The general linear test (also known as the general linear hypothesis) relies on an F-statistic that indicates whether an alternate (full) model significantly reduces the unexplained error variance of interest costs relative to a null (reduced) model. The F-statistic is calculated as: F-statistic = [(SSEnull − SSEalt)/(dfnull − dfalt)]/(SSEalt/dfalt), where SSE is the error sum of squares, null and alt denote the null and alternate models, respectively, and df is the degrees of freedom. Under the null hypothesis, the calculated F-statistic is distributed as F with numerator degrees of freedom of dfnull − dfalt and denominator degrees of freedom of dfalt. This test assumes that least-squares estimators are statistically appropriate for these models. Evaluation of the error term distribution reveals no significant deviation from least-squares assumptions. Specification tests discussed in the “Results” section indicate that the error terms follow the normal distribution with an expected mean of 0, and the expected variance equal to the sample mean square error (MSE).
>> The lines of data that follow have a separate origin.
-- ==== Sys2Proof/Machine/RecvOps.lean ====
section
/-! DEFINITION. Receiving: the checks of R170, parking (R184 to R187), the check of an inbound request (R79, R86, R87,
R145 to R149), placement, messages and their acknowledgement (R133 to R136, R172, R190, R404). -/

namespace Sys2Proof.Machine

/-! ## The receive checks (R170) -/

/-- Check 1: the addresses of R59, both under one bank of R353. A node with no Active bank takes route messages under any prefix
(R358). -/
def State.addressOk (s : State) (a : Arrival) : Bool :=
  match a.port with
  | none => true
  | some p =>
    let routeMsg := a.pkt.ctrl.any fun c => 0x50 ≤ c.subtype && c.subtype ≤ 0x57
    let bare := s.activeBank.isNone && routeMsg
    let own := if bare then (List.range 10).any (s.ownPortOf a.dst)
      else if p.val < 8 then (List.range 8).any (s.ownPortOf a.dst) else s.ownPortOf a.dst p
    let from_ := (s.namedBy a).isSome || (bare && (s.srcCoord [] a.src).isSome)
    decide (a.udpDst = s.trans.cyqPort.toNat) && own && from_

/-- The extensions that a packet's type requires, and no others (R158, R159). -/
def extsOk (p : Packet) : Bool :=
  let plain := p.atomic.isNone && p.sack.isEmpty && p.nak.isNone && p.ctrl.isNone
  let bare := p.addr.isNone && p.lace.isNone && p.cipher.isNone && p.coll.isNone && p.payload.isEmpty
  match p.ptype with
  | .data => p.addr.isSome && plain
  | .readReq => p.addr.isSome && plain && p.lace.isNone && p.coll.isNone && p.payload.isEmpty
  | .readResp => p.addr.isNone && plain && p.lace.isNone && p.coll.isNone
  | .atomicReq =>
    p.addr.isSome && p.atomic.isSome && p.sack.isEmpty && p.nak.isNone && p.ctrl.isNone && p.lace.isNone && p.coll.isNone
  | .atomicResp =>
    p.addr.isNone && p.atomic.isSome && p.sack.isEmpty && p.nak.isNone && p.ctrl.isNone && p.lace.isNone && p.coll.isNone
  | .ack => bare && p.atomic.isNone && p.nak.isNone && p.ctrl.isNone
  | .nak => bare && p.atomic.isNone && p.nak.isSome && p.ctrl.isNone
  | .ctrl => p.addr.isNone && p.lace.isNone && p.cipher.isNone && p.coll.isNone && p.atomic.isNone && p.sack.isEmpty
      && p.nak.isNone && p.ctrl.isSome
  | .probe => bare && plain
  | .rsvd => false

/-- Check 2: the format (R159), a CTRL subtype that is not reserved (R164), and RemoteFpa naming this node (R160). -/
def State.formatOk (s : State) (p : Packet) : Bool :=
  p.version = 1 && p.ptype ≠ .rsvd && !p.fmtBad && extsOk p && p.ctrl.all (fun c => ctrlSubtypes.contains c.subtype) && p.addr.all fun a => fpaCoord a.fpa.toNat = s.coord

/-- A packet of an end carries the CIPHER extension where its end is encrypted, and only there (R158). -/
def State.cipherFits (s : State) (p : Packet) : Bool :=
  match p.ptype with
  | .data | .readReq | .readResp | .atomicReq | .atomicResp =>
    (s.findConn p.destIndex.toNat).all fun c => c.recvSlot.isSome == p.cipher.isSome
  | _ => true

/-- The cluster that counts an arrival: class 7 packets pass through cluster 0, the others go to the end's home. -/
def Packet.cluster (p : Packet) : Nat :=
  match p.ptype with
  | .ack | .nak | .ctrl | .probe => 0
  | _ => p.destIndex.toNat % 8


/-- Checks 1 and 2. Answers whether they pass. A frame that fails the address check goes to a filter or is counted in RxNoMatch (R59). -/
def State.frontChecks (s : State) (a : Arrival) : State × Bool :=
  if !s.addressOk a then
    match a.port with
    | some p => (s.toFilters p.val (Arrival.rxFrame a), false)
    | none => (s, false)
  else if !a.csumOk || !a.crcOk then (s.bump .cluCyqStat1CrcDrop (Packet.cluster a.pkt), false)
  else if !s.formatOk a.pkt || !s.cipherFits a.pkt then (s.bump .cluCyqStat2FormatDrop (Packet.cluster a.pkt), false)
  else (s, true)

/-- The types that ask the target for something. -/
def PType.isRequest : PType → Bool
  | .data | .readReq | .atomicReq => true
  | _ => false

/-- Slots of a cluster's Parking Buffer (R33): 16 per MiB of the partition. -/
def State.parkSlots (s : State) : Nat := (s.last.inForce.bind fun l => l.pools[2]?).getD 0 * 16

/-- The packet of an arrival as it comes in. -/
def State.received (s : State) (a : Arrival) : Received := { rxAt := s.time.now, arrival := a }

/-- A line can serve a fetch (R184, R187). -/
def State.lineFree (s : State) (home : Nat) : Bool :=
  let here := s.trans.conns.filter fun d => d.home = home && (d.cached || d.fetching)
  decide (here.length < s.connLines) || here.any fun d => d.cached && !s.pinned d

/-- Park an arrival whose end is not cached or still Connecting, or refuse it with a CTX_MISS NAK (R186, R187, R536). -/
def State.parkArrival (s : State) (c : Conn) (x : Received) : State :=
  let a := x.arrival
  let h := c.home
  let pct := clamp 25 100 (s.fld .cluCyqCtrlParkHighPct h)
  let parked := ((s.trans.conns.filter fun d => d.home = h).map fun d => d.parked.length).sum
  let line := c.cached || c.fetching || s.lineFree h
  if 16 ≤ c.parked.length ∨ s.parkSlots * pct ≤ parked * 100 ∨ !line then
    (s.bump .cluCyqStat2CtxMissNak h).sendNak c.index 4 0 a.pkt.psn (max 10 (s.fld .cluCyqCtrlCtxMissRetryUs h)) a.pkt.sendStamp
  else
    let s := (s.bump .cluCyqStat2Parked h).modConn c.index fun c => { c with parked := c.parked ++ [x] }
    if c.state = .connecting then s else s.fetchContext c.index

/-- A received packet's inverse check mismatches (R429): it is dropped, and a second mismatch of the engine within the
same microsecond takes it out of service. Which of the cluster's engines checked it is free. -/
def State.invMismatch (s : State) (home : Nat) : State :=
  let es := s.enginesOf home
  let s' := (s.bump .cluSceStatInvDrop home).bump .secCipherStatStreamFaults 0
  match es[s.freeNow % max 1 es.length]? with
  | none => s'
  | some e =>
    let s' := s'.advanceFree
    let again := (assoc s.keys.lastMismatch e).any fun t => decide (s.time.now < t + 1000)
    let s' := { s' with keys.lastMismatch := assocSet s'.keys.lastMismatch e s.time.now }
    if again then s'.streamOut e else s'

/-- The Stream Cipher Engines check an encrypted packet (R170 check 7, R422, R426, R429). The slot's load is an engine's. -/
def State.unseal (s : State) (c : Conn) (slot : Nat) (n : Word64) (a : Arrival) : State × Bool :=
  if (s.enginesOf c.home).isEmpty then (s.bump .cluSceStatInvDrop c.home, false)
  else if 2 ^ 48 ≤ n.toNat then (s.bump .cluCyqStat2AuthDrop c.home, false)
  else
    let s := s.loadRecv c.home c.slice slot
    if (s.keySlot c.slice slot false).all fun k => k.state = .empty || !k.verifies n a.pkt then
      (s.bump .cluCyqStat2AuthDrop c.home, false)
    else if a.invBad then (s.invMismatch c.home, false)
    else (s, true)

/-- Checks 3 to 7: the end that takes the packet, or nothing where the packet ended here. A Failed end whose context was lost answers as a
Gone one (R188); another's context is fetched like any. -/
def State.endChecks (s : State) (x : Received) : State × Option Conn :=
  let a := x.arrival
  let p := a.pkt
  match s.findConn p.destIndex.toNat with
  | none => (s.bump .slcRmaStatTagDrop 0, none)
  | some c =>
    if p.tenant ≠ (s.slice c.slice).tenant then (s.bump .slcRmaStatTagDrop c.slice, none)
    else if p.destInc ≠ c.incarnation ∨ s.sender a ≠ some c.peer then
      (s.bump .cluCyqStat1StaleDrop (Packet.cluster p), none)
    else if c.state = .gone ∨ c.ctxLost then
      (if PType.isRequest p.ptype then s.sendNak c.index 5 Status.remoteSliceGone p.psn 0 p.sendStamp else s, none)
    else if s.inPause ∧ (PType.isRequest p.ptype ∨ p.ptype = .readResp ∨ p.ptype = .atomicResp) ∧ c.tc ≠ 7 then (s, none)
    else if PType.isRequest p.ptype ∧ ((s.slice c.slice).state = .freezing ∨ (s.slice c.slice).state = .frozen) then
      ((s.bump .cluCyqStat2CtxMissNak c.home).sendNak c.index 4 0 p.psn 1000 p.sendStamp, none)
    else if c.state = .connecting ∨ !c.cached then (s.parkArrival c x, none)
    else
      let s := s.touchLine c
      match c.recvSlot, p.cipher with
      | some slot, some n =>
        match s.unseal c slot n a with
        | (s, true) => (s, some c)
        | (s, false) => (s, none)
      | _, _ => (s, some c)

/-- What checks 8 to 10 make of a PSN. -/
inductive PsnCheck where
  | fresh | dup | stop
deriving DecidableEq, Repr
Reck and Wilson (2006) examined 595 new issues that occurred during the relatively weaker economy of the 1980s. The cities in their sample had average unreserved general fund balances of only 13.6 percent of annual revenues compared with the 23.4 percent for our sample. Similarly, Reck and Wilson (2006) reported general fund performance (ratio of the difference between general fund revenues and general fund expenditures to general fund revenues) of only 1.2 percent for their 1980s' sample compared with 3.3 percent for our sample.
While we would like to reconstruct our general fund balance sheet measure as well, the cumulative nature of fund balance and data limitations do not permit us to do so.
Alternatively, we retested H3 using an AllGovopPerf measure that also removed capital and debt service expenditures from total aggregate expenditures for all governmental funds. These results were not different from those reported in Table 6, suggesting that the test results for H3 were not affected by the large amounts of capital expenditures reported in the capital projects funds and debt service expenditures reported in the debt service funds.